Rule #4: Allow access to the internet from the IOT interface (the source might as well be IOT_net. exceptions exists but unlikely in your case).
It's not blocking anything BTW.

Do I have to define which networks it has to block?  Basically I don't want anything on that IOT (192.168.3.x) subnet being able to connect to my main rig (192.168.2.x) and server (192.168.1.x) subnets.    IT appeared to me the Private Networks alias is an industry standard term for anything with a 127, 192, 10, subnet.  I don't care what I have to type here but is an alias I make called 192.168.2.0, 192.168.3.0 better?

[EricPerl]

If you don't see the expected IN traffic on the interface corresponding to Plex (Live view is sufficient for requests, you can also resort to packet captures), it indeed suggests that the request does not make it out of your host.
In some cases, I've resorted to port mirroring on the switch the machine is connected to, but it does not seem to be necessary.

If you can afford it, there are small mini-PCs that are Plex capable for less than $200 nowadays.
Even as a test, as the machine can be repurposed.

You do you with how you handle your network. I'm not judging.
I might just suggest different names because terminology has meaning...
While I'm still fairly new at networking, I've been working in computer security for most of my career so I tend to do things using established mechanisms.

Wrt rule #2, I stand with what I wrote if TRUSTED_RIG (2.x) is not on the IOT network (1.x).
Traffic originating from TRUSTED_RIG will get IN the FW on the 2.x interface.

So rule #3 gives unlimited access to your TRUSTED_LAPTOPs (Internet and other VLANs) while rule #4 grants the rest of IOT devices access to the internet only.
That's fine (as long as you don't mind all these devices potentially trying to compromise your laptops. That's what proper isolation would get you).

My comment wrt blocking about rule 4 was primarily targeted at the comment.
This allow rule will never block anything, by definition. It does not allow some traffic. Another rule might...
Here, it's currently the last custom rule, so the next rule is the default deny. That's the one that blocks.

[Mark_the_Red]

I appreciate the help.  I am fairly new to OPNSense and came from Ubiquiti, so please excuse my dumb questions sometimes.   My reason for this thread was to see if I was missing something obvious to OPNsense and Plex because I know these are very popular applications for people with this type of enthusiast equipment equipment.

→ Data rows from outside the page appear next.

-- ==== Sys2Proof/Laws/KeptMasthead.lean ====
section
/-! SUPPORT. `State.Kept` over the operations on Masthead, endpoint ports, resets and power. -/

namespace Sys2Proof.Machine

open Sys2Proof

variable {q : List Instr} {s : State}

theorem kept_beginDump (a) (h : s.Kept q) : (State.beginDump s a).Kept q := by
  unfold State.beginDump
  repeat' with_reducible first | assumption | apply kept_ite | split | extract_lets | intro _

theorem kept_writeDump (h : s.Kept q) : (State.writeDump s).Kept q := by
  unfold State.writeDump
  repeat' with_reducible first | assumption | apply kept_store | apply kept_event | split | extract_lets

theorem kept_modUnits (a) (h : s.Kept q) : (State.modUnits s a).Kept q := h

theorem kept_fatal (a b c) (h : s.Kept q) : (State.fatal s a b c).Kept q := by
  unfold State.fatal
  repeat' with_reducible first
    | assumption | apply kept_issueFly | apply kept_sendReport | apply kept_wake | apply kept_raiseIrq | apply kept_beginDump
    | apply kept_postFault | apply kept_ite | split | extract_lets | intro _

theorem kept_withAddress (f : Nat → State → State) (hf : ∀ d t, State.Kept q t → (f d t).Kept q) (h : s.Kept q) :
    (s.withAddress f).Kept q := hf _ _ h

theorem kept_loseWord (a) (h : s.Kept q) : (State.loseWord a s).Kept q := by
  unfold State.loseWord
  repeat' with_reducible first
    | assumption | apply kept_setShadow | apply kept_setWord | apply kept_forEach | apply kept_answerWait | apply kept_ite | split
    | extract_lets | intro _

theorem kept_loseChannel (a) (h : s.Kept q) : (State.loseChannel a s).Kept q := by
  unfold State.loseChannel
  repeat' with_reducible first | assumption | apply kept_breakChannel | apply kept_endBarrierWaits

theorem kept_loseState (a b c d e) (h : s.Kept q) : (State.loseState s a b c d e).Kept q := by
  unfold State.loseState
  repeat' with_reducible first
    | assumption | apply kept_postFault | apply kept_forEach | apply kept_loseWord | apply kept_loseChannel | apply kept_faultColls
    | apply kept_postRestore | split | extract_lets | intro _

theorem kept_resumeCluster (a) (h : s.Kept q) : (State.resumeCluster a s).Kept q := by
  unfold State.resumeCluster
  repeat' with_reducible first
    | assumption | apply kept_modUnits | apply kept_forEach | apply kept_flyMembers | apply kept_flushWords | apply kept_turnSends
    | apply kept_flush | apply kept_ite | split | extract_lets | intro _

theorem kept_loseCluster (a b c d e) (h : s.Kept q) : (State.loseCluster s a b c d e).Kept q := by
  unfold State.loseCluster
  repeat' with_reducible first
    | assumption | apply kept_postFault | apply kept_modUnits | apply kept_withAddress | apply kept_loseState
    | apply kept_resumeCluster | apply kept_ite | split | extract_lets | intro _

theorem kept_coverCluster (a b c d e f) (h : s.Kept q) : (State.coverCluster a b c d e f s).Kept q := by
  unfold State.coverCluster
  repeat' with_reducible first
    | assumption | apply kept_modUnits | apply kept_postFault | apply kept_resumeCluster | apply kept_loseCluster | apply kept_ite
    | split | extract_lets

theorem kept_nodeFail (a b c) (h : s.Kept q) : (State.nodeFail s a b c).Kept q := by
  unfold State.nodeFail
  repeat' with_reducible first
    | assumption | apply kept_modUnits | apply kept_coverCluster | apply kept_postFault | apply kept_forEach | apply kept_ite | split
    | extract_lets | intro _

theorem kept_endFolds (h : s.Kept q) : (State.endFolds s).Kept q := by
  unfold State.endFolds
  repeat' with_reducible first | assumption | apply kept_forEach | apply kept_modUnits | apply kept_ite | split | extract_lets | intro _

theorem kept_execFillComplete (a) (h : s.Kept q) : KeptOut q (execFillComplete a s) := by
  unfold execFillComplete
  repeat' with_reducible first
    | assumption | apply kept_ok | apply kept_resumeCluster | apply kept_modUnits | apply kept_ite | apply kept_oite | split
    | extract_lets | intro _

theorem kept_rootFail (a b c) (h : s.Kept q) : (State.rootFail s a b c).Kept q := by
  unfold State.rootFail
  repeat' with_reducible first
    | assumption | apply kept_modUnits | apply kept_postFault | apply kept_fatal | apply kept_ite | split | extract_lets | intro _

theorem kept_spliceFail (a) (h : s.Kept q) : (State.spliceFail s a).Kept q := by
  unfold State.spliceFail
  repeat' with_reducible first
    | assumption | apply kept_postFault | apply kept_modUnits | apply kept_ite | split | extract_lets | intro _

theorem kept_dropEntry (e) (h : s.Kept q) : (s.dropEntry e).Kept q := by
  have ht := kept_writeEntry (s := s) (e / 1024) (e % 1024) 0 h
  unfold State.dropEntry
  extract_lets a t
  clear_value a
  split
  · exact kept_cancelTag _ ht
  · exact ht

theorem kept_moveBank (a b) (h : s.Kept q) : (State.moveBank a b s).Kept q := by
  unfold State.moveBank
  repeat' with_reducible first
    | assumption | apply kept_forEach | apply kept_writeEntry | apply kept_modUnits | split | extract_lets | intro _

theorem kept_loseBank (a) (h : s.Kept q) : (State.loseBank s a).Kept q := by
  unfold State.loseBank
  repeat' with_reducible first
    | assumption | apply kept_forEach | apply kept_dropEntry | apply kept_moveBank | split | extract_lets | intro _

theorem kept_bankFail (a b) (h : s.Kept q) : (State.bankFail s a b).Kept q := by
  unfold State.bankFail
  repeat' with_reducible first
    | assumption | apply kept_modUnits | apply kept_postFault | apply kept_loseBank | apply kept_ite | split | extract_lets | intro _

theorem kept_bankFault (a b) (h : s.Kept q) : (State.bankFault s a b).Kept q := by
  unfold State.bankFault
  repeat' with_reducible first
    | assumption | apply kept_bankFail | apply kept_modUnits | apply kept_postFault | apply kept_ite | split | extract_lets | intro _

theorem kept_laneFault (a b) (h : s.Kept q) : (State.laneFault s a b).Kept q := by
  unfold State.laneFault
  repeat' with_reducible first
    | assumption | apply kept_postFault | apply kept_modUnits | apply kept_ite | split | extract_lets | intro _

theorem kept_execBankCopyDone (a b) (h : s.Kept q) : KeptOut q (execBankCopyDone a b s) := by
  unfold execBankCopyDone
  repeat' with_reducible first
    | assumption | apply kept_modUnits | apply kept_ok | apply kept_forEach | apply kept_dropEntry | apply kept_ite | apply kept_oite
    | split | extract_lets | intro _

theorem kept_postReset (a b c d) (h : s.Kept q) : (State.postReset s a b c d).Kept q := by
  unfold State.postReset
  repeat' with_reducible first | assumption | apply kept_event

theorem kept_orphanOps (a) (h : s.Kept q) : (State.orphanOps s a).Kept q := h

theorem kept_resetPort (a) (h : s.Kept q) : (State.resetPort s a).Kept q := by
  unfold State.resetPort
  repeat' with_reducible first
    | assumption | apply kept_forEach | apply kept_leaveColl | apply kept_orphanOps | apply kept_setPort | apply kept_resetHoist
    | split | extract_lets | intro _

theorem kept_keepImage (a) (h : s.Kept q) : (State.keepImage s a).Kept q := by
  unfold State.keepImage
  repeat' with_reducible first | assumption | apply kept_ite | split | extract_lets | intro _

theorem kept_resetEndpoint (a b) (h : s.Kept q) : (State.resetEndpoint s a b).Kept q := by
  unfold State.resetEndpoint
  repeat' with_reducible first
    | assumption | apply kept_keepImage | apply kept_postReset | apply kept_resetPort | apply kept_resetTellTale | apply kept_ite
    | split | extract_lets | intro _

theorem kept_releaseStop (h : s.Kept q) : (State.releaseStop s).Kept q := by
  unfold State.releaseStop
  repeat' with_reducible first | assumption | apply kept_forEach | apply kept_resetTellTale | split | extract_lets | intro _

theorem kept_endCut (h : s.Kept q) : (State.endCut s).Kept q := by
  unfold State.endCut
  repeat' with_reducible first
    | assumption | apply kept_releaseStop | apply kept_forEach | apply kept_modPort | split | extract_lets | intro _

theorem kept_execEndpointReset (a) (h : s.Kept q) : KeptOut q (execEndpointReset a s) := by
  unfold execEndpointReset
  repeat' with_reducible first
    | assumption | apply kept_ok | apply kept_resetEndpoint | apply kept_wake | apply kept_ite | apply kept_oite | split
    | extract_lets | intro _

theorem kept_execRebindDone (a) (h : s.Kept q) : KeptOut q (execRebindDone a s) := by
  unfold execRebindDone
  repeat' with_reducible first
    | assumption | apply kept_ok | apply kept_modPort | apply kept_ite | apply kept_oite | split | extract_lets | intro _
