theorem storeRows_tagSlot (s : State) (rows : List (Nat × List Byte)) (k : Nat) : (s.storeRows rows).tagSlot k = s.tagSlot k := by
  rw [storeRows_eq]; rfl

/-- A token of an operation is served, and no lane works on it. -/
def CombOp.serve (token : Nat) (o : CombOp) : CombOp :=
  { o with lanes := o.lanes.filter (fun l => l.1 ≠ token), served := o.served ++ [token] }

/-- The operation has served a token, and leaves when that was the last. -/
def State.serveToken (s : State) (id token : Nat) : State := (s.modComb id (CombOp.serve token)).finishCombs

theorem serveToken_eq (s : State) (id token : Nat) : s.serveToken id token = { s with
    ops := { s.ops with combs := (s.serveToken id token).ops.combs }, ports := (s.serveToken id token).ports } := by
  unfold State.serveToken
  rw [finishCombs_eq]
  rfl

theorem serveToken_combs (h : y ∈ (s.serveToken id token).ops.combs) : y ∈ mapIf (fun o => o.id == id) (CombOp.serve token) s.ops.combs := by
  unfold State.serveToken at h
  rw [finishCombs_eq] at h
  exact (List.mem_filter.mp h).1

/-- What is left of the operation has the token among the served ones. -/
theorem serveToken_serves (h : y ∈ (s.serveToken id token).ops.combs) (hid : y.id = id) :
    token ∈ y.served ∧ y.lanes.any (fun l => l.1 == token) = false := by
  obtain ⟨a, -, ⟨-, rfl⟩ | ⟨hne, rfl⟩⟩ := mem_mapIf (serveToken_combs h)
  · simp [CombOp.serve]
  · simp [hid] at hne

theorem rowWriteVisible_serves (hc : s.comb id = some o) (hl : o.lanes.find? (fun l => l.1 == token) = some (token, .writing rows)) :
    exec (.rowWriteVisible id token) s =
      .next ((if standing o.desc then (s.storeRows rows).markCombined o token else s.storeRows rows).serveToken id token) := by
  simp only [exec_rowWriteVisible, execRowWriteVisible, hc, hl, ok]
  rfl

/-! What becomes of the entry, by its slot (R207, R222). -/

theorem markCombined_unslotted (h : (s.tagSlot o.slot).st = .free) : s.markCombined o token = s := by
  unfold State.markCombined
  dsimp only
  rw [h]

theorem markCombined_quarantined (h : (s.tagSlot o.slot).st = .quarantine) : s.markCombined o token =
    ((s.writeRow (s.tagSlot o.slot) (token - o.tokBase) 0).closeRow o.slot).settleTag o.slot := by
  unfold State.markCombined
  dsimp only
  rw [h]

theorem markCombined_live (h : (s.tagSlot o.slot).st = .live) (he : s.rowEntry (s.tagSlot o.slot) (token - o.tokBase) = some e) :
    s.markCombined o token = (s.writeRow (s.tagSlot o.slot) (token - o.tokBase) (leSetState e lsCombined)).closeRow o.slot := by
  unfold State.markCombined
  dsimp only
  rw [h, rowEntry_eq_some.mp he]

theorem markCombined_unreadable (h : (s.tagSlot o.slot).st = .live) (he : s.rowEntry (s.tagSlot o.slot) (token - o.tokBase) = none) :
    s.markCombined o token = (s.stopCombs (fun y => y.id == o.id) (some .fault)).loseEntry o.slot (token - o.tokBase)
      (s.readRow (s.tagSlot o.slot) (token - o.tokBase)) := by
  unfold State.markCombined
  dsimp only
  rw [h]
  split <;> simp_all [State.rowEntry]

/-! ## Causes stay -/

/-- Each operation that is left in `t` stood in `s` with its cause. -/
def CausesStay (s t : State) : Prop := ∀ y ∈ t.ops.combs, ∃ z ∈ s.ops.combs, z.id = y.id ∧ z.cause = y.cause

theorem CausesStay.refl (s : State) : CausesStay s s := fun y hy => ⟨y, hy, rfl, rfl⟩

theorem CausesStay.of_ops (h : t.ops.combs = s.ops.combs) : CausesStay s t := fun y hy => ⟨y, h ▸ hy, rfl, rfl⟩

theorem CausesStay.trans (h : CausesStay s t) (h' : CausesStay t u) : CausesStay s u := fun y hy => by
  obtain ⟨z, hz, hid, hcause⟩ := h' y hy
  obtain ⟨w, hw, hid', hcause'⟩ := h z hz
  exact ⟨w, hw, hid'.trans hid, hcause'.trans hcause⟩

theorem causesStay_mapIf {p : CombOp → Bool} {f : CombOp → CombOp} (hf : ∀ o, (f o).id = o.id ∧ (f o).cause = o.cause)
    (h : ∀ y ∈ t.ops.combs, y ∈ mapIf p f s.ops.combs) : CausesStay s t := fun y hy => by
  obtain ⟨a, ha, ⟨-, rfl⟩ | ⟨-, rfl⟩⟩ := mem_mapIf (h y hy)
  · exact ⟨a, ha, (hf a).1.symm, (hf a).2.symm⟩
  · exact ⟨y, ha, rfl, rfl⟩

/-- A `TAG_CANCEL` counts tokens and gives no cause (R224). -/
theorem stop_none_keeps (o : CombOp) : (o.stop none).id = o.id ∧ (o.stop none).cause = o.cause := by
  unfold CombOp.stop
  dsimp only
  split <;> exact ⟨rfl, rfl⟩

theorem causesStay_stopCombs_none (s : State) (mine : CombOp → Bool) : CausesStay s (s.stopCombs mine none) :=
  causesStay_mapIf stop_none_keeps (fun y hy => by
    rw [stopCombs_ops] at hy
    exact (List.mem_filter.mp hy).1)

theorem causesStay_settleTag (s : State) (k : Nat) : CausesStay s (s.settleTag k) := by
  rcases settleTag_cases s k with h | h <;> rw [h]
  · exact CausesStay.refl s
  · exact causesStay_mapIf (f := fun o => { o with slot := 64 }) (fun _ => ⟨rfl, rfl⟩) (fun y hy => hy)

theorem causesStay_cancelTag (s : State) (k : Nat) : CausesStay s (s.cancelTag k) := by
  by_cases hlive : (s.tagSlot k).st = .live
  · cases hdone : (s.tagSlot k).routeDone with
    | false =>
      rw [cancelTag_routing hlive hdone]
      exact causesStay_stopCombs_none (s.setTag k _) _
    | true =>
      rw [cancelTag_routed hlive hdone]
      have hrows : CausesStay s (s.cancelRows k) := CausesStay.of_ops (by rw [onlyEntries_cancelRows])
      exact (hrows.trans (causesStay_stopCombs_none ((s.cancelRows k).setTag k _) _)).trans (causesStay_settleTag _ k)
  · rw [cancelTag_idle hlive]
    exact CausesStay.refl s

theorem causesStay_loseEntry (s : State) (k r : Nat) (what : EntryRead) : CausesStay s (s.loseEntry k r what) := by
  refine (causesStay_cancelTag s k).trans (CausesStay.of_ops ?_)
  unfold State.loseEntry
  dsimp only
  split <;> simp

theorem causesStay_serveToken (s : State) (id token : Nat) : CausesStay s (s.serveToken id token) :=
  causesStay_mapIf (f := CombOp.serve token) (fun _ => ⟨rfl, rfl⟩) (fun _ hy => serveToken_combs hy)

/-- An operation that is stopped keeps the cause that it has then. -/
theorem CausesStay.caused {st : CStatus} (h : CausesStay (s.stopCombs (fun o => o.id == id) (some st)) t) (hy : y ∈ t.ops.combs) (hid : y.id = id) :
    y.cause.isSome = true := by
  obtain ⟨z, hz, hzid, hcause⟩ := h y hy
  rw [stopCombs_ops] at hz
  obtain ⟨a, -, ⟨-, rfl⟩ | ⟨hne, rfl⟩⟩ := mem_mapIf (List.mem_filter.mp hz).1
  · rw [← hcause]
    exact stop_cause a st
  · simp [hzid.trans hid] at hne

/-! ## The four ends of a token -/

/-- Where the entry was dealt with by fairlead alone, nothing else has changed. -/
theorem serveToken_frame (h : OnlyFairlead s u) : let t := u.serveToken id token
    t.mem = u.mem ∧ t.led = u.led ∧ t = { s with mem := t.mem, led := t.led, ops := t.ops, ports := t.ports } := by
  intro t
  have ht : t = _ := serveToken_eq u id token
  clear_value t
  refine ⟨by rw [ht], by rw [ht], ?_⟩
  rw [ht, h]

theorem storeRows_fairlead (s : State) (rows : List (Nat × List Byte)) : OnlyFairlead s (s.storeRows rows) := by
  unfold OnlyFairlead
  rw [storeRows_eq]

/-- Where the token's entry stays as it is, only its rows are written. -/
theorem serveToken_stored (s : State) (id token : Nat) (rows : List (Nat × List Byte)) : let t := (s.storeRows rows).serveToken id token
    t.mem = (s.storeRows rows).mem ∧ t.led = s.led ∧ t = { s with mem := t.mem, ops := t.ops, ports := t.ports } := by
  intro t
  have ht : t = _ := serveToken_eq (s.storeRows rows) id token
  have hmem : s.storeRows rows = _ := storeRows_eq s rows
  clear_value t
  generalize s.storeRows rows = u at *
  refine ⟨by rw [ht], by rw [ht, hmem], ?_⟩
  rw [ht, hmem]

/-! ## The limit of an operation expires (R224) -/

theorem combineLimitExpiry_stops (s : State) (id : Nat) :
    exec (.combineLimitExpiry id) s = .next (s.stopCombs (fun o => o.id == id && o.limit) (some .timeout)) := rfl

/-- An operation that the test passes over goes on. -/
theorem stopCombs_spares {mine : CombOp → Bool} {st : Option CStatus} (ho : o ∈ s.ops.combs) (hm : mine o = false) (hf : o.finished = false) :
    o ∈ (s.stopCombs mine st).ops.combs := by
  rw [stopCombs_ops]
  exact List.mem_filter.mpr ⟨List.mem_map.mpr ⟨o, ho, by simp [hm]⟩, by simp [hf]⟩

/-- An operation with rows in the lanes keeps them, and takes no further token. -/
theorem stopCombs_holds {mine : CombOp → Bool} {st : CStatus} (ho : o ∈ s.ops.combs) (hm : mine o = true) (hc : o.cause = none) (hl : o.lanes ≠ []) :
    { o with cause := some st, ready := [] } ∈ (s.stopCombs mine (some st)).ops.combs := by
  rw [stopCombs_ops]
  exact List.mem_filter.mpr ⟨List.mem_map.mpr ⟨o, ho, by simp [hm, CombOp.stop, hc]⟩, by simp [CombOp.finished, hl]⟩

theorem stopCombs_unfinished {mine : CombOp → Bool} {st : Option CStatus} (ho : o ∈ (s.stopCombs mine st).ops.combs) : o.finished = false := by
  rw [stopCombs_ops] at ho
  simpa using (List.mem_filter.mp ho).2

/-- The one operation that there is ends, and its port gets the completion. -/
theorem finishCombs_one (h : s.ops.combs = [o]) (hfin : o.finished = true) (hlive : o.live = true) :
    s.finishCombs = ({ s with ops := { s.ops with combs := [] } } : State).pushDone o.pos o.outcome := by
  simp [State.finishCombs, h, hfin, forEach, hlive]

/-- The one operation that there is, with none of its rows in the lanes, completes with `TIMEOUT`. -/
theorem stopCombs_completes {mine : CombOp → Bool} (hs : s.Sound) (h : s.ops.combs = [o]) (hm : mine o = true) (hc : o.cause = none)
    (hl : o.lanes = []) (hlive : o.live = true) : let t := s.stopCombs mine (some .timeout)
    t.ops.combs = [] ∧ t.port o.pos = { s.port o.pos with done := (s.port o.pos).done ++ [doneOf o.desc .timeout Tally.zero 0 0 true none] } := by
  have hstop : o.stop (some .timeout) = { o with cause := some .timeout, ready := [] } := by simp [CombOp.stop, hc]
  have hmap : mapIf mine (fun o => o.stop (some .timeout)) s.ops.combs = [{ o with cause := some .timeout, ready := [] }] := by
    simp [mapIf, h, hm, hstop]
  have hfin : ({ o with cause := some .timeout, ready := [] } : CombOp).finished = true := by simp [CombOp.finished, hl]
  intro t
  have ht : t = _ := finishCombs_one (s := { s with ops := { s.ops with combs := mapIf mine (fun o => o.stop (some .timeout)) s.ops.combs } })
    hmap hfin hlive
  rw [ht]
  exact ⟨rfl, Tbl.get_set_same _ _ hs.ports_wf⟩

/-! ## The limit of a quarantined tag expires (R205, Table 13-2) -/

/-- Some rows of a slot are freed. -/
def State.freeRows (s : State) (x : TagSlot) (l : List Nat) : State := forEach l (fun r t => t.writeRow x r 0) s

theorem onlyEntries_freeRows (s : State) (x : TagSlot) (l : List Nat) : OnlyEntries s (s.freeRows x l) :=
  onlyEntries_forEach (fun _ t => onlyEntries_writeRow t _ _ _) _ _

It appears my firewall is not the problem so I am missing creeping the topic a bit.  My reason for the follow up is "you don't know what you don't know", so if what I was doing was crazy, I pride myself on not being stubborn with tec, so I am more than willing to change.

Learned from you guys that I wasn't enabling the logging, and per your email what you wrote is correct:

Wrt rule #2, I stand with what I wrote if TRUSTED_RIG (2.x) is not on the IOT network (1.x).
Traffic originating from TRUSTED_RIG will get IN the FW on the 2.x interface.

As you wrote, it was a useless rule, so i deleted it.  I thought (incorrectly) that I needed to give the interface IoT an opening for my trusted rig to access those devices. Not sure  what I was thinking.  This is my first real firewall setup on OPNsense.


On that note, I am trying to enable some kind of DoH blocklis.  I had this enabled on my edgerouter and it was great; I couldn't believe how much nefarious stuff out there is daily trying to probe your router.  Wasnt sure how to implement something similar on OPNSense.  Not asking you to do my research for me, but since you are a security specialist, you might share a link to someone implementing this on OPNsense.  Or do I use Adguard Home as the platform for this?

https://github.com/dibdot/DoH-IP-blocklists


Appreciate the help BTW.

[EricPerl]

You should probably start a new thread. I just use AGH and crowdsec at this point, based on info gleaned from the forums.
There's nothing you can do about probing. That's why you have a firewall. I don't know how much you allow IN from WAN (nothing is best. the more you allow, the more you take risks).
Blocklists are dealing with ads and outgoing traffic.